══ Exercise input ══

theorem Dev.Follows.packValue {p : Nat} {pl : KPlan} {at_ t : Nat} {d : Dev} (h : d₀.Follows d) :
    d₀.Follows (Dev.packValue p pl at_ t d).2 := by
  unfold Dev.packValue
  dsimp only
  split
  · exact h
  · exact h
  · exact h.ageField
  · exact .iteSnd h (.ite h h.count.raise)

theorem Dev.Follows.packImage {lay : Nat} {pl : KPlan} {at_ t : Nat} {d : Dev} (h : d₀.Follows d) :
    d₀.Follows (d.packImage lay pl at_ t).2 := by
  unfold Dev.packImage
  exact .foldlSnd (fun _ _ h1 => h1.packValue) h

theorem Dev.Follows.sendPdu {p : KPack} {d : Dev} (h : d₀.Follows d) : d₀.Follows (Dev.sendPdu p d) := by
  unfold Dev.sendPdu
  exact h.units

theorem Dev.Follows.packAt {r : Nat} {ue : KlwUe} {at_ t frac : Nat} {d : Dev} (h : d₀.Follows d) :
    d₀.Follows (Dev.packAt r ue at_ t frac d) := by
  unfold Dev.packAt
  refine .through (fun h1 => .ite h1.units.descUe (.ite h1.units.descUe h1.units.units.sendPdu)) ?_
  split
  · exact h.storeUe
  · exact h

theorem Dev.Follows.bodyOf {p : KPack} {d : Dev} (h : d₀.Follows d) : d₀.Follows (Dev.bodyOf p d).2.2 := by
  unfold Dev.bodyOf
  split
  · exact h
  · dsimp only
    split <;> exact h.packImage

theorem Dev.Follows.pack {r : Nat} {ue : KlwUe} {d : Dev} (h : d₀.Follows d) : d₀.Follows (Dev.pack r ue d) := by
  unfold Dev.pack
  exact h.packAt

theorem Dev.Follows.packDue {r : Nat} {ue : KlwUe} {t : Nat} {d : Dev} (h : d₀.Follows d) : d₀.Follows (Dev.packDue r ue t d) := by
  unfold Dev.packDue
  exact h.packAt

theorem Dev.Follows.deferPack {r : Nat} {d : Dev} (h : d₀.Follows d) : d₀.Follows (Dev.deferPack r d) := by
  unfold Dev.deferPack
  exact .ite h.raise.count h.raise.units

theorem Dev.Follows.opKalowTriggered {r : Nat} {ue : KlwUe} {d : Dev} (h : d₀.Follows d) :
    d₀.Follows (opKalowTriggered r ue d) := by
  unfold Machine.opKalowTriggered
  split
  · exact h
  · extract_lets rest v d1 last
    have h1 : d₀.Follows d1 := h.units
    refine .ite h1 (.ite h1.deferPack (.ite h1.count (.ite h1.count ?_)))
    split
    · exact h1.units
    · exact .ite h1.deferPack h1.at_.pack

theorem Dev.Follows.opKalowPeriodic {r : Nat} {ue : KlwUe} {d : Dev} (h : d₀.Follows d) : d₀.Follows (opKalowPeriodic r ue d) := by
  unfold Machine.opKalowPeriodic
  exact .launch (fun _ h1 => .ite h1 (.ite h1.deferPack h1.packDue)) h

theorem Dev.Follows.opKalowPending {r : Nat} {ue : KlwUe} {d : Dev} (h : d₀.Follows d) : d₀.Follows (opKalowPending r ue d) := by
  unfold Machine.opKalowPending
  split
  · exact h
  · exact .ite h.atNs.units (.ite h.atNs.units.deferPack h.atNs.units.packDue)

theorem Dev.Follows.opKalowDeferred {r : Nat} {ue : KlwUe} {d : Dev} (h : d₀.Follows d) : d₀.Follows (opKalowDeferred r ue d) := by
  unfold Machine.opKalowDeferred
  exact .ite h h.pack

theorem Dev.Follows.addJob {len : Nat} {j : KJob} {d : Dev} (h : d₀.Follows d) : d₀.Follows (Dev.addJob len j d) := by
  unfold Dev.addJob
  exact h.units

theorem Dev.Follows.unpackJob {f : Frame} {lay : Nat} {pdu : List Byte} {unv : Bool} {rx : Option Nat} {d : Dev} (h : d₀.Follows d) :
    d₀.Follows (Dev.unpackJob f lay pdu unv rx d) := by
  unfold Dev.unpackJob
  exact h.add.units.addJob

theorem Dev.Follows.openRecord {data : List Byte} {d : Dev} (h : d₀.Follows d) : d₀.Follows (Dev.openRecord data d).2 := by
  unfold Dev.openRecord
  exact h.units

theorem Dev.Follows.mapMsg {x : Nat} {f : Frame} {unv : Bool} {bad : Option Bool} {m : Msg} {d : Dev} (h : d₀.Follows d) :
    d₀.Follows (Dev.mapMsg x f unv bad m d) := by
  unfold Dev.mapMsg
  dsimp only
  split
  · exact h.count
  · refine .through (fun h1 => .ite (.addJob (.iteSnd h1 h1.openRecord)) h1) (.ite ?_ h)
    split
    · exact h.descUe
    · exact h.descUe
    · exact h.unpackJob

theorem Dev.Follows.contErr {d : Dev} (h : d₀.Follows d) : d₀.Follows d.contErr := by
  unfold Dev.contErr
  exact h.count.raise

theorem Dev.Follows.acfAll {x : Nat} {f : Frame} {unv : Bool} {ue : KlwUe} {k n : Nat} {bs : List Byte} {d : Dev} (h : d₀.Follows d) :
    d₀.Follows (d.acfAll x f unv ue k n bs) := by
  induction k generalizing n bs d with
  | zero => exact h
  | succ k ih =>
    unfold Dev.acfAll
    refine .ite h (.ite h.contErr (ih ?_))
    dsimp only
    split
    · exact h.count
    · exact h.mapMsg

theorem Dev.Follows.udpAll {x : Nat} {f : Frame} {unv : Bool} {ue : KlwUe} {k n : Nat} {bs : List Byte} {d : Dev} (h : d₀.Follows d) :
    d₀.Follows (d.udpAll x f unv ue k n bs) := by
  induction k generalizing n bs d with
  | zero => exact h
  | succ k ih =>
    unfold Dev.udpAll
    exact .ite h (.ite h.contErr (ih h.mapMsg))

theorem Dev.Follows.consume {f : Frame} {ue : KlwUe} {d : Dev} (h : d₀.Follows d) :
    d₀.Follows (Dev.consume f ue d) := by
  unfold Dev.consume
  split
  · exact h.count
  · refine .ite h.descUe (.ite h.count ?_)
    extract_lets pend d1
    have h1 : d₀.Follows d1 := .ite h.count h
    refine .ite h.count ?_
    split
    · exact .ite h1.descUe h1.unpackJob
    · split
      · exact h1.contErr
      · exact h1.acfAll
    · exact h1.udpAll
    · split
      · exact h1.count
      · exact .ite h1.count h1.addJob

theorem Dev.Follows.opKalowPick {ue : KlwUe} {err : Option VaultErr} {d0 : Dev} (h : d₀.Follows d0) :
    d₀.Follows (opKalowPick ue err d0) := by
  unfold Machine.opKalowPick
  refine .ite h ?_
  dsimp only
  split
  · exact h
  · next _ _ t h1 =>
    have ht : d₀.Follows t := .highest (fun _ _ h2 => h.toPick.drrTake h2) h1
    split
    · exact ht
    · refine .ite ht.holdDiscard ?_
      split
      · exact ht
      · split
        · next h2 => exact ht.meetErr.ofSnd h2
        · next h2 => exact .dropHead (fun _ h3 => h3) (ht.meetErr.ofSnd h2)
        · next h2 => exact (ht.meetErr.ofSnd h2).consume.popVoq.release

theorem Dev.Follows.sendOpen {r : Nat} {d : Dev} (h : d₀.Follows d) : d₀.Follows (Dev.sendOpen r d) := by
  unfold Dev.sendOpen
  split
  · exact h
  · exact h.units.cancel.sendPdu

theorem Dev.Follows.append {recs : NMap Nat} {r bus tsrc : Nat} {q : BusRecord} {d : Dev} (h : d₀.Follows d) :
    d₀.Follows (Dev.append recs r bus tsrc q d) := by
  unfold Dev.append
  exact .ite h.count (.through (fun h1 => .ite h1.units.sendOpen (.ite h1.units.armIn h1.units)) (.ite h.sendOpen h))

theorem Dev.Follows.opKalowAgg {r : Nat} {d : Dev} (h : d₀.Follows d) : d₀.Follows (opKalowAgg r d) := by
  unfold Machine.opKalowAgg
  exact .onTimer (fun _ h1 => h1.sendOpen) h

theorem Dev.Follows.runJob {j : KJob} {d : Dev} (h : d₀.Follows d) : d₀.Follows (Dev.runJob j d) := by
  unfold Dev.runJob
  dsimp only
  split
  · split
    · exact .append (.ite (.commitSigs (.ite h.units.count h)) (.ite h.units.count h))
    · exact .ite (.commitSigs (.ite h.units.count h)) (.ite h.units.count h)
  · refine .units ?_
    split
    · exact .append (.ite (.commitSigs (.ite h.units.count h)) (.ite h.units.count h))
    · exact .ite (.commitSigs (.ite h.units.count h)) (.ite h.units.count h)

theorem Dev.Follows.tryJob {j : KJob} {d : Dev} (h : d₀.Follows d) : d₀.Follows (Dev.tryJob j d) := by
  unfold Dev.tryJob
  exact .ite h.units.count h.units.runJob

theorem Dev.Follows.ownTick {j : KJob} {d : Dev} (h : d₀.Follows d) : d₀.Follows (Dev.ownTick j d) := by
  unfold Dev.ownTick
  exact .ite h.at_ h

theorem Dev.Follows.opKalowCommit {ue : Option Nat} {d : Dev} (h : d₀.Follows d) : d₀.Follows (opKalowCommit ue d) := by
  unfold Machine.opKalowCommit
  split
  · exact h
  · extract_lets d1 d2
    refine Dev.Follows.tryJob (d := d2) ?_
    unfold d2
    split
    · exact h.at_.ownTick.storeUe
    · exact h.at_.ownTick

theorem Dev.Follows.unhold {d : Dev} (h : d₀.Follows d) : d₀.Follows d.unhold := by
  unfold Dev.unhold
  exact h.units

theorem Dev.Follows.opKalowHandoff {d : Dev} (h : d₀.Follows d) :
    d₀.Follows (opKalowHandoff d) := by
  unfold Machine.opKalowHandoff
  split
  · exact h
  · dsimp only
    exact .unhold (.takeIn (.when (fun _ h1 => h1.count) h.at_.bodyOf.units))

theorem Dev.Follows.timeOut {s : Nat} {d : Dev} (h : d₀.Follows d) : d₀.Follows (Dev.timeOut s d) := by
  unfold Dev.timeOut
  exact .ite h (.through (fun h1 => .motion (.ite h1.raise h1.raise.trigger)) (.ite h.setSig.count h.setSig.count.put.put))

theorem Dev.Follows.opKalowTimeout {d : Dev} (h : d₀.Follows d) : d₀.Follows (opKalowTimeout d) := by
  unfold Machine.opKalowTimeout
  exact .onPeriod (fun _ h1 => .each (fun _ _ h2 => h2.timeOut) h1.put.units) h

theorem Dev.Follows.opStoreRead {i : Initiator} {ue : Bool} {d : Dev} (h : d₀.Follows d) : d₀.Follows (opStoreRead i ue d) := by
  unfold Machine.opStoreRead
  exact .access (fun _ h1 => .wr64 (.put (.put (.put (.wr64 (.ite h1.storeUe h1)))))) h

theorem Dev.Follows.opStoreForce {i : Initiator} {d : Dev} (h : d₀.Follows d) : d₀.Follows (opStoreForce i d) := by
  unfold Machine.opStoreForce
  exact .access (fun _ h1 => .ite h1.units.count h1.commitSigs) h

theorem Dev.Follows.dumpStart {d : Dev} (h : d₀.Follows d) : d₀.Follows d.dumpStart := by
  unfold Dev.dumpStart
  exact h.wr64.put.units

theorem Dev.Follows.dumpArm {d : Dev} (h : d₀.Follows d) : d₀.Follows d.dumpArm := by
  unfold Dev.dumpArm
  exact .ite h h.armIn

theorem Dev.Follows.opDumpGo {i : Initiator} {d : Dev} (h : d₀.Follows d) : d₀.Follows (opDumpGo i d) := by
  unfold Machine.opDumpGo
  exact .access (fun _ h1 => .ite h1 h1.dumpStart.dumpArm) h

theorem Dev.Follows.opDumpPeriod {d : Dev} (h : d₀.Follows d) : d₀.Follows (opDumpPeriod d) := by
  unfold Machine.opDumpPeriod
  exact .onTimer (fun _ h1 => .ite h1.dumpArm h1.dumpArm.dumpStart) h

═══

▶ [Requirement] Starting at the line that has "unfold Dev.dumpStart" and ending at the line that has "unfold Machine.opDumpGo", please write out the lines above exactly, leaving out all others.

▶ [Expected answer]
  unfold Dev.dumpStart
  exact h.wr64.put.units

theorem Dev.Follows.dumpArm {d : Dev} (h : d₀.Follows d) : d₀.Follows d.dumpArm := by
  unfold Dev.dumpArm
  exact .ite h h.armIn

theorem Dev.Follows.opDumpGo {i : Initiator} {d : Dev} (h : d₀.Follows d) : d₀.Follows (opDumpGo i d) := by
  unfold Machine.opDumpGo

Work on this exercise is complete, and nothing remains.